─── Stored data ───
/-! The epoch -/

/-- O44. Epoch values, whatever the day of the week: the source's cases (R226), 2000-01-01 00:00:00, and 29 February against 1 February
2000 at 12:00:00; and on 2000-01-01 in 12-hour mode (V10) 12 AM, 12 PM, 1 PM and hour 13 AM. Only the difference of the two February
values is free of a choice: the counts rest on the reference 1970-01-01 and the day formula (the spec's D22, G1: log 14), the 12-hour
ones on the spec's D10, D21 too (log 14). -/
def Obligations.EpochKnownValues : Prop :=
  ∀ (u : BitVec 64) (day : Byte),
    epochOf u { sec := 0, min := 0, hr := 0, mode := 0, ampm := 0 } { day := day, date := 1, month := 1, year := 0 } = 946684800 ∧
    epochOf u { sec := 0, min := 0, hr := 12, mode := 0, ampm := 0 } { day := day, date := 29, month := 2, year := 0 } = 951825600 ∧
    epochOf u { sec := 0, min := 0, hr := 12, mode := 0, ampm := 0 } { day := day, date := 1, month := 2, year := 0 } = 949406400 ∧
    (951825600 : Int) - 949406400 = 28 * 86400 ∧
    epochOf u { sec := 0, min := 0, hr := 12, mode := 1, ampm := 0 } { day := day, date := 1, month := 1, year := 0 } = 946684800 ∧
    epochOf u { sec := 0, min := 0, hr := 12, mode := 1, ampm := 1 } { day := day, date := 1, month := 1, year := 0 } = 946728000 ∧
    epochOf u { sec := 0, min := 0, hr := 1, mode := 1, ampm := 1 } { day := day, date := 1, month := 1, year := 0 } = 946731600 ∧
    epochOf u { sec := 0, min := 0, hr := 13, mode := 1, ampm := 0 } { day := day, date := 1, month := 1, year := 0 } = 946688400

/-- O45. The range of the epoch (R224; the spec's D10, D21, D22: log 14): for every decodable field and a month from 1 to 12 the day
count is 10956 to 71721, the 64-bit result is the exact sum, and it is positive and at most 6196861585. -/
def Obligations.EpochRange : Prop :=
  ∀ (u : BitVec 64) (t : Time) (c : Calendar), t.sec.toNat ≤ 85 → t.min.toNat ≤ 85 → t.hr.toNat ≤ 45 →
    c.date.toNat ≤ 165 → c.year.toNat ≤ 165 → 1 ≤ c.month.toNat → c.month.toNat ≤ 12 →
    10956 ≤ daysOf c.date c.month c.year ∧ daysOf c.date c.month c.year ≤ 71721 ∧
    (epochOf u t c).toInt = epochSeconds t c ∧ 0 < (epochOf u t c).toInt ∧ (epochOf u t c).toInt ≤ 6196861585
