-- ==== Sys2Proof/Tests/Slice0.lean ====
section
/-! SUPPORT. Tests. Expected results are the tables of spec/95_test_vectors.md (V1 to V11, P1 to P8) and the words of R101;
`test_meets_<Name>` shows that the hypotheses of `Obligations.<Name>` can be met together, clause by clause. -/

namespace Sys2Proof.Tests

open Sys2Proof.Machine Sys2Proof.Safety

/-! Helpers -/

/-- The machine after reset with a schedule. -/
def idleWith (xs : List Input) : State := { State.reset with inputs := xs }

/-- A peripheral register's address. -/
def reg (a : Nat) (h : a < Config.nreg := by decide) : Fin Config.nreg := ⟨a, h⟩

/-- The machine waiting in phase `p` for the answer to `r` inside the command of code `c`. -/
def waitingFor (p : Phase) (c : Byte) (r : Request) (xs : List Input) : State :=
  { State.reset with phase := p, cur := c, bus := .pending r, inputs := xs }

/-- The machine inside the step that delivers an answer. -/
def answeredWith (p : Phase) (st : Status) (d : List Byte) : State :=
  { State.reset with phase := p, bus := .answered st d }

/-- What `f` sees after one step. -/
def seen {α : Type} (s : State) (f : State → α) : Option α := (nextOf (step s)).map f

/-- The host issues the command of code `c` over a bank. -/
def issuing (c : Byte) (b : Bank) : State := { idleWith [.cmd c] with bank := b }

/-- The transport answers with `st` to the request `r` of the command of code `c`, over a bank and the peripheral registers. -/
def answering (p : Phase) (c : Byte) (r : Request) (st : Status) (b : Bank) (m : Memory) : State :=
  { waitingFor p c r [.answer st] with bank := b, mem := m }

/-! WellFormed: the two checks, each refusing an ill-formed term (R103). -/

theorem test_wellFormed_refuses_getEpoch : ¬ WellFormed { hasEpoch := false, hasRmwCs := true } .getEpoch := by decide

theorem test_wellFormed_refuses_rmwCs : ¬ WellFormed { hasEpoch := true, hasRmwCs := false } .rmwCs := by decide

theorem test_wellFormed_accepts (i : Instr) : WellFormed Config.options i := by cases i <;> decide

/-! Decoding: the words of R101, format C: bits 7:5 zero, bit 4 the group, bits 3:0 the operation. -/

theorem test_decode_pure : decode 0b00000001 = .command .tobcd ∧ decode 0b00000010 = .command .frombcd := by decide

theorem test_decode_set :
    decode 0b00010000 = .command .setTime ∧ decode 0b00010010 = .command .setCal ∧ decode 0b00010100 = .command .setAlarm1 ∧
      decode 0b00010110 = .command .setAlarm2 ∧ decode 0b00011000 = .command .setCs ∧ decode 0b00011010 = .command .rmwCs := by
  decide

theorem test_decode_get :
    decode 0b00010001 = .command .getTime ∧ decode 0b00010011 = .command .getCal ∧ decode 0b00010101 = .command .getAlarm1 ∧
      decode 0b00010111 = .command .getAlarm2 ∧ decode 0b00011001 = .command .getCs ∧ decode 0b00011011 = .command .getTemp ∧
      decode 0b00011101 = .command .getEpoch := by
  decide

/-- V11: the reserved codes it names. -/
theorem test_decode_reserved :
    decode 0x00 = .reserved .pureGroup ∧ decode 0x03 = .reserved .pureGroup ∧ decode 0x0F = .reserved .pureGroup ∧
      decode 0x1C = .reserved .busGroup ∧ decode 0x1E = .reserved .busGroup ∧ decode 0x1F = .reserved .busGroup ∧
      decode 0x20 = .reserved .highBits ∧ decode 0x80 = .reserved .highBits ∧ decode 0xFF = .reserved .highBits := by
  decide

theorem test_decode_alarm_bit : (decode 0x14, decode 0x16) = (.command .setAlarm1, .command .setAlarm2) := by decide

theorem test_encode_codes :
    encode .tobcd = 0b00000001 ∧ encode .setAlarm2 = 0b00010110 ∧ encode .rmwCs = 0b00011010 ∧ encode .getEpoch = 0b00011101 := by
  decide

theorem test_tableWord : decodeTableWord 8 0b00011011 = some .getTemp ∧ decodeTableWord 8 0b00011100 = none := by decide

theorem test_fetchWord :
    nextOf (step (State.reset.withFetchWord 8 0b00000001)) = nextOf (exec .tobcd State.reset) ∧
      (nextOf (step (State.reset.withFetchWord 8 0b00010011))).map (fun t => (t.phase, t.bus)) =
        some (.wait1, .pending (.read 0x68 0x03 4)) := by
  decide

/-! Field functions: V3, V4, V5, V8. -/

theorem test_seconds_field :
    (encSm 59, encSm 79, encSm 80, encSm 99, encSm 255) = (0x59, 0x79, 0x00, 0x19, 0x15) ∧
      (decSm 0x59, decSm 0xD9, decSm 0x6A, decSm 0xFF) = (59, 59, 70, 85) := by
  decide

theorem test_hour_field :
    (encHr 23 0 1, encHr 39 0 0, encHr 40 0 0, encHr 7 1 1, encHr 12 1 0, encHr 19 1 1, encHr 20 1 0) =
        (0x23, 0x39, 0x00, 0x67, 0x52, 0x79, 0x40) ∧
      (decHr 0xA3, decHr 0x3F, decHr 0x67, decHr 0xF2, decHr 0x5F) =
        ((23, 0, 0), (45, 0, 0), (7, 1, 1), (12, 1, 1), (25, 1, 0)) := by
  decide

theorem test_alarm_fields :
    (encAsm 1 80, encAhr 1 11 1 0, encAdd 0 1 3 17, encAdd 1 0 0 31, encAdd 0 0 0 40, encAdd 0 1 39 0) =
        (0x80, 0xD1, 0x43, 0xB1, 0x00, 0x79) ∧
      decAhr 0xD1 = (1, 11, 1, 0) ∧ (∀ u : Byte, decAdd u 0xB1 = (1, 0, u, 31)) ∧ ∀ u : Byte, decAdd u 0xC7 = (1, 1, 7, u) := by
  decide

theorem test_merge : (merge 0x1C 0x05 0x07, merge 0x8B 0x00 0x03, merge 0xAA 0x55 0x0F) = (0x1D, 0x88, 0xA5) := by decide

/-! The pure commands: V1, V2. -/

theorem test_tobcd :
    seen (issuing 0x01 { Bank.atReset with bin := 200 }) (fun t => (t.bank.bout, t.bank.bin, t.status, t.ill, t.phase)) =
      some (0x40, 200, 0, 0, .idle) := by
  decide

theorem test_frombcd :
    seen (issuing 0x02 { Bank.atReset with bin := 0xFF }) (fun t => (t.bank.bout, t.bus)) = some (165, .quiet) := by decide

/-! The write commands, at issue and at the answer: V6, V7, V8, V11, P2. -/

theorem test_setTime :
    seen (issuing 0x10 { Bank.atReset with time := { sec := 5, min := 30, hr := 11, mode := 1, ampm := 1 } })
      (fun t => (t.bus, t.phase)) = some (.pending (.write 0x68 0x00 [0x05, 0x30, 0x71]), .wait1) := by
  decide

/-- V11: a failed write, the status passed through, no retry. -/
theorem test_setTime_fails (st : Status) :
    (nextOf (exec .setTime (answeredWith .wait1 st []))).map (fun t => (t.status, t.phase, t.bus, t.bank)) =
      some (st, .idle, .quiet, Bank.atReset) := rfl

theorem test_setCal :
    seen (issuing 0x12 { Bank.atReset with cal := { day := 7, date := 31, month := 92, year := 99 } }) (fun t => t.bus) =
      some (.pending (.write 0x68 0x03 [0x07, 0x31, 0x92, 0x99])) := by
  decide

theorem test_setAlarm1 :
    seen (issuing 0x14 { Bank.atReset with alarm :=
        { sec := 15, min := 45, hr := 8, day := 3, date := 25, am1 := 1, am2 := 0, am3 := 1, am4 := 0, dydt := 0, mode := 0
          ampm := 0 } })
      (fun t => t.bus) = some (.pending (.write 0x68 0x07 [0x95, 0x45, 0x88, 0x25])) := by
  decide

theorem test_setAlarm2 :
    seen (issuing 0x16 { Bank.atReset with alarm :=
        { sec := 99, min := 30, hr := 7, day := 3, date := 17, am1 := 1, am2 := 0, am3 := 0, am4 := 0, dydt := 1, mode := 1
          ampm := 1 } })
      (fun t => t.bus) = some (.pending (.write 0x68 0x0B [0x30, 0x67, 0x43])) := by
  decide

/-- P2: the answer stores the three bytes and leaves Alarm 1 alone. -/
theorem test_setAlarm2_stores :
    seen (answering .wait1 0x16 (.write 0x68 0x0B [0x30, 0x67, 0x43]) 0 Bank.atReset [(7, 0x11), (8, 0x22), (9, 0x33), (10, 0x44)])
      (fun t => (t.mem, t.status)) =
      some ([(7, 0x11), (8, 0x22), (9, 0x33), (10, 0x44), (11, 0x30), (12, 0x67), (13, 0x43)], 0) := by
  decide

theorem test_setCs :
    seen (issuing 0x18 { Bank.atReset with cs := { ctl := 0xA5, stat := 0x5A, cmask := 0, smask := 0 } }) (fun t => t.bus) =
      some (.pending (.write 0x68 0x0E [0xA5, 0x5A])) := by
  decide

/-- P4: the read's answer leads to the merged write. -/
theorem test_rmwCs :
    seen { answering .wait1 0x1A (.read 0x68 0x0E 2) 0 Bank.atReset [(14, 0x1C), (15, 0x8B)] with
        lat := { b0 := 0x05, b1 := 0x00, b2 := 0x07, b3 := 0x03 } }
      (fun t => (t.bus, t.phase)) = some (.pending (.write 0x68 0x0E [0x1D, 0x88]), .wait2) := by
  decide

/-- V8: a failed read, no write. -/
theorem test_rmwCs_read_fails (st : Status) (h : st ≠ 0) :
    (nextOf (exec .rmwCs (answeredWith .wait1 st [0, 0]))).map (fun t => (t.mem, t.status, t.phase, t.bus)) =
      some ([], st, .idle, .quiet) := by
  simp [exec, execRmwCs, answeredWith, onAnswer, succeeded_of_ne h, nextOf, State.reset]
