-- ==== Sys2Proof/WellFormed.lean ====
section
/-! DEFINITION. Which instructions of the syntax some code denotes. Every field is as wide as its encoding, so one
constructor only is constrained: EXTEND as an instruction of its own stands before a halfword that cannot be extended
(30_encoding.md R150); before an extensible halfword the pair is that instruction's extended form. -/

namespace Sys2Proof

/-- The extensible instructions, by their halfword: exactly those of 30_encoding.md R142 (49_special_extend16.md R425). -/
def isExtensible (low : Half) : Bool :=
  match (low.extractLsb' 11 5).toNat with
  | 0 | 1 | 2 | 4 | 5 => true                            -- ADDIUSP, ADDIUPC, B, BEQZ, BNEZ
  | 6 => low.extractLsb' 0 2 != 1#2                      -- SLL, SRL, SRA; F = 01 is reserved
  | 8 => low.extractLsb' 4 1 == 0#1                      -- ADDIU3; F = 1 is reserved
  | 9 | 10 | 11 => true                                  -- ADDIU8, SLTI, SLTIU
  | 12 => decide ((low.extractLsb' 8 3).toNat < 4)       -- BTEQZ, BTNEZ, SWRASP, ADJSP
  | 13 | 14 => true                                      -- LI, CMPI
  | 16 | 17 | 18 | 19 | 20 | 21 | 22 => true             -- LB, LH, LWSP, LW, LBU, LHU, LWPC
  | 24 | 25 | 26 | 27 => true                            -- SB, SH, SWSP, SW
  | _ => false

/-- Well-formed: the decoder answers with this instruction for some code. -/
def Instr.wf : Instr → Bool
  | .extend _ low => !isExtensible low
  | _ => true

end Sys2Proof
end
───
▸ Problem details
Reproduce the listing above exactly from the line containing "SH, SWSP, SW" through its last line, with both of those lines included.

▸ Written answer
  | 24 | 25 | 26 | 27 => true                            -- SB, SH, SWSP, SW
  | _ => false

/-- Well-formed: the decoder answers with this instruction for some code. -/
def Instr.wf : Instr → Bool
  | .extend _ low => !isExtensible low
  | _ => true

end Sys2Proof
end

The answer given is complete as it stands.